MASS TRANSIT is supposed to benefit from a $10 billion, twelve-year program of expansion and improvement, not all of it yet written into law. If the funds are parceled out year by year in relatively small amounts, as they would be under revenue sharing, no city will be likely to get enough to do much good. Major new systems, like California's San Francisco Bay Area Rapid Transit network, require major financing commitments at the outset.

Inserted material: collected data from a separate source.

-- ==== Sys2Proof/Machine/Barriers.lean ====
section
/-! DEFINITION. The meanings of majors 0x26 and 0x27 (R278 to R281): barriers and the reading of port state; and the events PORT_CLAIM and
BARRIER_PHASE_COMPLETE. -/

namespace Sys2Proof.Machine

/-! ## Barriers -/

/-- The ensemble whose barriers slot `n` uses, with its rank; none for a firing that is the sole member of its own (R279). -/
def barrierOf (s : State) (n : Nat) : Option (Launch × Nat) :=
  match (getSlot s n).firing with
  | some f => if f.kind = .ensemble then (getLaunch s f.ctx f.launch).map fun l => (l, f.rank) else none
  | none => none

/-- A_m of barrier `b` for slot `n` (R279). -/
def arrivals (s : State) (n b : Nat) : Nat :=
  match barrierOf s n with
  | some (l, r) => tabGet 0 l.arrive (arriveKey b r)
  | none => tabGet 0 (getSlot s n).arrive b

/-- C of barrier `b` for slot `n` (R279). A sole member's C is its own count. -/
def completed (s : State) (n b : Nat) : Nat :=
  match barrierOf s n with
  | some (l, _) => (barrierMin l b).getD (arrivals s n b)
  | none => arrivals s n b

/-- The lowest rank of a member that stopped with fewer than `j` arrivals at barrier `b` (R281). -/
def stoppedBelow (s : State) (n b j : Nat) : Option Nat :=
  match barrierOf s n with
  | some (l, _) => ((l.stopped.filter fun m => m.2.getD b 0 < j).map (·.1)).min?
  | none => none

/-- TRAPVAL of BARFAULT (R281). -/
def barVal (b j rank : Nat) : Word := BitVec.ofNat 64 (b + j % 4 * 4 + rank % 65536 * 65536)

/-- Slot `n` has arrived at barrier `b` once more, its release made: the count rises and the barrier network keeps the release stamp (R280,
R312). -/
def arriveBar (s : State) (n b : Nat) : State :=
  let j := arrivals s n b + 1
  let st := (getSlot s n).relStamp
  match (getSlot s n).firing, barrierOf s n with
  | some f, some (l, r) => modLaunch s f.ctx l.id fun l => { l with
      arrive := tabSet 0 l.arrive (arriveKey b r) j
      arrStamp := tabSet 0 (tabMod 0 l.arrStamp (4 * j + b) (max st)) (4 * (j - 8) + b) (if j < 8 then tabGet 0 l.arrStamp (4 * (j - 8) + b) else 0) }
  | _, _ => modSlot s n fun t => { t with
      arrive := tabSet 0 (tabSet 0 t.arrive b j) (4 + 4 * (j % 4) + b) st }

/-- The release stamps that phase `j` of barrier `b` carries to slot `n` (R312). -/
def phaseStamp (s : State) (n b j : Nat) : Nat :=
  match barrierOf s n with
  | some (l, _) => tabGet 0 l.arrStamp (4 * j + b)
  | none => tabGet 0 (getSlot s n).arrive (4 + 4 * (j % 4) + b)

/-- The end of a barrier wait: an acquire at ens scope (R280, R312). `j` is 0 where the wait names no phase. -/
def passBar (s : State) (b j : Nat) : State :=
  let s := acquire s s.focus 1
  if j = 0 then s else raiseStamp s s.focus (phaseStamp s s.focus b j)

/-- The largest j ≤ A with j mod 4 = k; 0 where there is none (R280). -/
def waitPhase (A k : Nat) : Nat := if (A + 4 - k) % 4 ≤ A then A - (A + 4 - k) % 4 else 0

/-- Arrive at barrier `b`, which X[a] names, and go on with `k` (R280, R281). -/
def arriveThen (s : State) (a b : Nat) (k : State → Effect) : Effect :=
  let n := s.focus
  let C := completed s n b
  if 3 ≤ arrivals s n b - C then
    match stoppedBelow s n b (C + 1) with
    | some r => .trap cBARFAULT (barVal b (C + 1) r)
    | none => .hold (.barrier b (C + 1))
  else syncRelease s 1 fun s => k (arriveBar (rd s a).1 n b)

/-- bararr a (R280). -/
def execBararr (a : Nat) (s : State) : Host.Outcome State Fault Refusal :=
  issue (.bararr a) s fun s =>
    let b := (rd s a).2.toNat
    if 4 ≤ b then .trap cILLEGAL (insnWord s (.bararr a))
    else arriveThen s a b fun s => .done s

/-- barwait a, k (R280). -/
def execBarwait (a k : Nat) (s : State) : Host.Outcome State Fault Refusal :=
  issue (.barwait a k) s fun s =>
    let (s', v) := rd s a
    let b := v.toNat
    if 4 ≤ b then .trap cILLEGAL (insnWord s (.barwait a k))
    else
      let j := waitPhase (arrivals s s.focus b) k
      if j ≤ completed s s.focus b then .done (passBar s' b j)
      else match stoppedBelow s s.focus b j with
        | some r => .trap cBARFAULT (barVal b j r)
        | none => .hold (.barrier b j)

/-- The phase that a BAR at the pc has already joined: barrier and phase (R281). -/
def barResume (s : State) : Option (Nat × Nat) := (resumeAt s 7).map fun r => (r.vals.getD 0 0, r.vals.getD 1 0)

/-- The wait of a BAR on the phase `j` that it has joined: its arrive stands whatever follows (R280, R281). The port entry that named the barrier
goes back when it traps (R70). -/
def barWaits (s : State) (b j : Nat) (ports : List (Nat × Word)) : Effect :=
  if j ≤ completed s s.focus b then .done (passBar s b j)
  else match stoppedBelow s s.focus b j with
    | some r => .trapIn (modCur (putBack s s.focus ports) fun t => { t with resume := none }) cBARFAULT (barVal b j r) ((cur s).pc + 4)
    | none => .wait (setResume s 7 0 0 0 [b, j] ports) (.barrier b j)

/-- bar a (R280). -/
def execBar (a : Nat) (s : State) : Host.Outcome State Fault Refusal :=
  issue (.bar a) s fun s =>
    let (s', ports, _) := takeOps s 7 [a]
    match barResume s with
    | some (b, j) => barWaits s' b j ports
    | none =>
      let b := (rd s a).2.toNat
      if 4 ≤ b then .trap cILLEGAL (insnWord s (.bar a))
      else arriveThen s a b fun s => barWaits s b (arrivals s s.focus b) ports

/-- barphase d, a (R280). -/
def execBarphase (d a : Nat) (s : State) : Host.Outcome State Fault Refusal :=
  issue (.barphase d a) s fun s =>
    let (s', v) := rd s a
    let b := v.toNat
    if 4 ≤ b then .trap cILLEGAL (insnWord s (.barphase d a))
    else
      let A := arrivals s s.focus b
      .done (wr s' d (BitVec.ofNat 64 (A % 4 + (A - completed s s.focus b) % 4 * 4)))

/-- BARRIER_PHASE_COMPLETE (R279, R281): the waiters of launch `arg.k` of context `arg.x` whose phase is complete, or cannot complete,
look again. -/
def execBarrierPhaseComplete (s : State) : Host.Outcome State Fault Refusal :=
  .next (match getLaunch s s.arg.x s.arg.k with
    | none => s
    | some l => s.slots.foldl (fun s e => modSlot s e.1 fun t => match t.firing, t.status with
      | some f, .barrier b j =>
        if f.ctx = s.arg.x ∧ f.launch = l.id ∧ ((match barrierMin l b with
            | some c => j ≤ c
            | none => true) || (l.stopped.any fun m => m.2.getD b 0 < j)) = true
        then { t with status := .run } else t
      | _, _ => t) s)

/-! ## Ports -/

/-- Whether a port code names a vector port, and the port's number (R81). -/
def portNum (p : Nat) : Nat := if p < 60 then p - 48 else p - 60

/-- Entries of the queue that issued pops have claimed (R159, R258). A scalar pop has claimed its entry while its instruction is in progress. -/
def portClaimed (s : State) (c p : Nat) : Nat := if p < 60 then portTaken s c (p - 48) else vClaims s c false (p - 32)

/-- Entries in the core's own queue of a port code. -/
def portHeld (s : State) (c p : Nat) : Nat :=
  if p < 60 then (portQ s c (p - 48)).length + portTaken s c (p - 48) else (vportQ s c (p - 60)).length

/-- Unclaimed free entries in the queue that a push would fill, or 0 if it is closed (R259, R278). -/
def portFree (s : State) (n p : Nat) : Nat :=
  match neighbour (slotCore n) (portNum p) with
  | none => 0
  | some d =>
    if takesPush s n d = false then 0
    else if p < 60 then portCap (p - 48) - ((portQ s d (opposite (p - 48))).length + portTaken s d (opposite (p - 48)))
    else 2 - ((vportQ s d (opposite (p - 60))).length + vClaims s (slotCore n) true (p - 32))

/-- ptry d, port (R278). -/
def execPtry (d p : Nat) (s : State) : Host.Outcome State Fault Refusal :=
  issue (.ptry d p) s fun s =>
    let n := s.focus
    if !portPresent s n (portNum p) then .done (wr s d 0)
    else
      let pop : Nat := if portClaimed s (slotCore n) p < portHeld s (slotCore n) p then 1 else 0
      let push : Nat := if (if p < 60 then canPush s p else canVPush s { vdst := [p - 32] } (p - 32)) then 2 else 0
      .done (wr s d (BitVec.ofNat 64 (pop + push)))

/-- ppeek d, port (R278). -/
def execPpeek (d p : Nat) (s : State) : Host.Outcome State Fault Refusal :=
  issue (.ppeek d p) s fun s =>
    if 60 ≤ p then .trap cILLEGAL (insnWord s (.ppeek d p))
    else if !portPresent s s.focus (p - 48) then .trap cPORTABSENT (insnWord s (.ppeek d p))
    else match portQ s (slotCore s.focus) (p - 48) with
      | v :: _ => .done (wr s d v)
      | [] => .hold (.port p)

/-- plevel d, port (R278). -/
def execPlevel (d p : Nat) (s : State) : Host.Outcome State Fault Refusal :=
  issue (.plevel d p) s fun s =>
    let n := s.focus
    if !portPresent s n (portNum p) then .done (wr s d 0)
    else .done (wr s d (BitVec.ofNat 64 (portHeld s (slotCore n) p % 16 + portClaimed s (slotCore n) p % 16 * 16 +
      portFree s n p % 16 * 256)))

/-- pdrain port (R278). -/
def execPdrain (p : Nat) (s : State) : Host.Outcome State Fault Refusal :=
  issue (.pdrain p) s fun s =>
    let c := slotCore s.focus
    if (cur s).traps = [] then .trap cILLEGAL (insnWord s (.pdrain p))
    else if !portPresent s s.focus (portNum p) then .trap cPORTABSENT (insnWord s (.pdrain p))
    else if portClaimed s c p ≠ 0 then .hold .sync
    else .done (portChanged (if p < 60 then setPortQ s c (p - 48) [] else setVportQ s c (p - 60) []) c)

/-- PORT_CLAIM (R258, R261): slot `arg.n`, blocked on a port, looks again. -/
def execPortClaim (s : State) : Host.Outcome State Fault Refusal :=
  .next (modSlot s s.arg.n fun t => match t.status with
    | .port _ => { t with status := .run }
    | _ => t)

end Sys2Proof.Machine
end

Nixon's 1972 budget calls for no new taxes, except for the Social Security increases. That does not mean, however, that the President has no long-term plans for tinkering with the federal tax structure. At a Senate hearing last week Nixon's Treasury Secretary-designate, John Connally, revealed that the President has charged him with a full-dress review of the whole revenue structure. One major focus of Connally's studies will be the value-added tax, a kind of national sales levy widely used in Western Europe. That, Connally said, might well replace some of the existing income sources.
Many of the increases in Nixon's 1972 budget, notably for social welfare, are what his budget men call "the un-controllables"outlays determined by formulas fixed in law. These can be treacherous: federal unemployment funds were originally budgeted at $3.2 billion for the current fiscal year, but because of the lagging economy, the Office of Management and Budget expects the total will be $5.9 billion. In fact, Nixon's fiscal-1971 budget got altogether out of hand, mainly because the economy did not revive on schedule.
Possibly because he recognized that his 1971 plans were going awry, Nixon involved himself earlier and deeper in the planning for fiscal 1972. Where a year ago he put in only 40 or 50 hours on the budget, this time he immersed himself deeply. The tedious process of budget making has no special fascination for Nixon, but he believes that the budget is the die with which to make his presidential stamp on the U.S.